The government is increasing the price of bottled gas, used for cooking and heating, and diesel and low-grade petrol. This is to save some of the $2.3 billion it spends annually on subsidies, almost a quarter of its budget, and the main reason for a deficit that has ballooned to $3.5 billion.

Muslim Brotherhood deputy Zaki Bani Arshid, a member of the opposition to the government, presented no policy other than demanding the withdrawal of the price increases. Meanwhile, Suleiman Hafez, the finance minister, announced on Friday that cash disbursements would begin to low- and middle-income Jordanians to cushion the blow of the subsidy removal. But the details of this compensation policy have been under discussion for two years.

Energy crises have a familiar pattern. There are warnings over years of inadequate provision for future demand, or vulnerability to cutoffs. But politicians resist charging higher prices to consumers, and important new projects are caught up in bureaucracy.

When the crisis does come, the country or state utility runs out of money, or the lights go out, and the realization dawns that there is no quick solution. Then the political will and focus may finally be sustained over several years to implement deep reforms and build new power plants and pipelines.

In Jordan's case, the arrival of the crisis has been accelerated by the cutoff of gas supplies from Egypt due to repeated sabotage and Egypt's own shortages. Jordan has had to turn to expensive oil for electricity generation. The Syrian crisis next door has been a further blow to the economy.

Jordan is not quite as resource-short as it often appears to be. But none of the solutions to its energy crisis are quick and cheap.

Hoping to start a liquefied natural gas terminal to receive imports by mid-2014, it is unlikely to get a hoped-for cut-price deal from Qatar. Iraqi gas by pipeline is an obvious option—but Baghdad has shown no urgency to seize this opportunity. Instead, Israel's new offshore gas, more than enough for its own needs, may capture this market and reinforce Amman's strategic dependency.

In the near term, with abundant sun, plans for renewable energy can help fill the gap, but its wind project has had several false starts.
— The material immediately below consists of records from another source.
/-! ### Dl -/

@[simp] theorem rd_setDl (n : Nat) (x : List DEnt) (a : Nat) : rd (s.setDl n x) a = rd s a := by cases s; rfl
theorem dl_setDl (n : Nat) (x : List DEnt) (k : Nat) : (s.setDl n x).dl k = if k = n then x else s.dl k := tget_tset _ _ _ _ _
@[simp] theorem dl_setDl_same (n : Nat) (x : List DEnt) : (s.setDl n x).dl n = x := by rw [dl_setDl, if_pos rfl]
@[simp] theorem setDl_regs (n : Nat) (x : List DEnt) : (s.setDl n x).regs = s.regs := by cases s; rfl
@[simp] theorem setDl_core (n : Nat) (x : List DEnt) : (s.setDl n x).core = s.core := by cases s; rfl
@[simp] theorem setDl_ang (n : Nat) (x : List DEnt) : (s.setDl n x).ang = s.ang := by cases s; rfl
@[simp] theorem setDl_law (n : Nat) (x : List DEnt) : (s.setDl n x).law = s.law := by cases s; rfl
@[simp] theorem setDl_mot (n : Nat) (x : List DEnt) : (s.setDl n x).mot = s.mot := by cases s; rfl
@[simp] theorem setDl_lane (n : Nat) (x : List DEnt) : (s.setDl n x).lane = s.lane := by cases s; rfl
@[simp] theorem setDl_edge (n : Nat) (x : List DEnt) : (s.setDl n x).edge = s.edge := by cases s; rfl
@[simp] theorem setDl_net (n : Nat) (x : List DEnt) : (s.setDl n x).net = s.net := by cases s; rfl
@[simp] theorem setDl_time (n : Nat) (x : List DEnt) : (s.setDl n x).time = s.time := by cases s; rfl
@[simp] theorem setDl_pair (n : Nat) (x : List DEnt) : (s.setDl n x).pair = s.pair := by cases s; rfl
@[simp] theorem setDl_safe (n : Nat) (x : List DEnt) : (s.setDl n x).safe = s.safe := by cases s; rfl
@[simp] theorem setDl_boot (n : Nat) (x : List DEnt) : (s.setDl n x).boot = s.boot := by cases s; rfl
@[simp] theorem setDl_host (n : Nat) (x : List DEnt) : (s.setDl n x).host = s.host := by cases s; rfl
@[simp] theorem setDl_freeCtr (n : Nat) (x : List DEnt) : (s.setDl n x).freeCtr = s.freeCtr := by cases s; rfl
@[simp] theorem setDl_pending (n : Nat) (x : List DEnt) : (s.setDl n x).pending = s.pending := by cases s; rfl
@[simp] theorem unit_setDl (n : Nat) (x : List DEnt) (k : Nat) : (s.setDl n x).unit k = s.unit k := by cases s; rfl

/-! ### Unit -/

@[simp] theorem rd_setUnit (n : Nat) (x : UnitSt) (a : Nat) : rd (s.setUnit n x) a = rd s a := by cases s; rfl
theorem unit_setUnit (n : Nat) (x : UnitSt) (k : Nat) : (s.setUnit n x).unit k = if k = n then x else s.unit k := tget_tset _ _ _ _ _
@[simp] theorem unit_setUnit_same (n : Nat) (x : UnitSt) : (s.setUnit n x).unit n = x := by rw [unit_setUnit, if_pos rfl]
@[simp] theorem setUnit_regs (n : Nat) (x : UnitSt) : (s.setUnit n x).regs = s.regs := by cases s; rfl
@[simp] theorem setUnit_core (n : Nat) (x : UnitSt) : (s.setUnit n x).core = s.core := by cases s; rfl
@[simp] theorem setUnit_ang (n : Nat) (x : UnitSt) : (s.setUnit n x).ang = s.ang := by cases s; rfl
@[simp] theorem setUnit_law (n : Nat) (x : UnitSt) : (s.setUnit n x).law = s.law := by cases s; rfl
@[simp] theorem setUnit_mot (n : Nat) (x : UnitSt) : (s.setUnit n x).mot = s.mot := by cases s; rfl
@[simp] theorem setUnit_lane (n : Nat) (x : UnitSt) : (s.setUnit n x).lane = s.lane := by cases s; rfl
@[simp] theorem setUnit_edge (n : Nat) (x : UnitSt) : (s.setUnit n x).edge = s.edge := by cases s; rfl
@[simp] theorem setUnit_net (n : Nat) (x : UnitSt) : (s.setUnit n x).net = s.net := by cases s; rfl
@[simp] theorem setUnit_time (n : Nat) (x : UnitSt) : (s.setUnit n x).time = s.time := by cases s; rfl
@[simp] theorem setUnit_pair (n : Nat) (x : UnitSt) : (s.setUnit n x).pair = s.pair := by cases s; rfl
@[simp] theorem setUnit_safe (n : Nat) (x : UnitSt) : (s.setUnit n x).safe = s.safe := by cases s; rfl
@[simp] theorem setUnit_boot (n : Nat) (x : UnitSt) : (s.setUnit n x).boot = s.boot := by cases s; rfl
@[simp] theorem setUnit_host (n : Nat) (x : UnitSt) : (s.setUnit n x).host = s.host := by cases s; rfl
@[simp] theorem setUnit_freeCtr (n : Nat) (x : UnitSt) : (s.setUnit n x).freeCtr = s.freeCtr := by cases s; rfl
@[simp] theorem setUnit_pending (n : Nat) (x : UnitSt) : (s.setUnit n x).pending = s.pending := by cases s; rfl
@[simp] theorem dl_setUnit (n : Nat) (x : UnitSt) (k : Nat) : (s.setUnit n x).dl k = s.dl k := by cases s; rfl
BP (BP) is drilling for shale gas, and mining for "oil shale" is going ahead—a hydrocarbon-rich black rock that can be burnt in power stations or processed into oil.

A nuclear power program has been in the works since 2007, but still faces major challenges of skills shortages, financing, and water to be ready for the ambitious start-up date of 2019.

Jordan can continue to muddle through for some time. King Abdullah can make selective concessions, as he did in September when rescinding a 10% increase in petrol prices. He can sack unpopular ministers and negotiate side deals with interest groups.

The IMF's $2 billion loan in August came with the condition of raising electricity prices, but Jordan's strategic importance means the US and Arabian Gulf states will no doubt make more funds available if required.

Powerful friends give Amman the luxury of postponing tough choices. But it needs to combine its commitment to subsidy reform with real progress on new energy projects and systematic reform of social welfare. Otherwise, the government has no choice but to continue juggling with fire.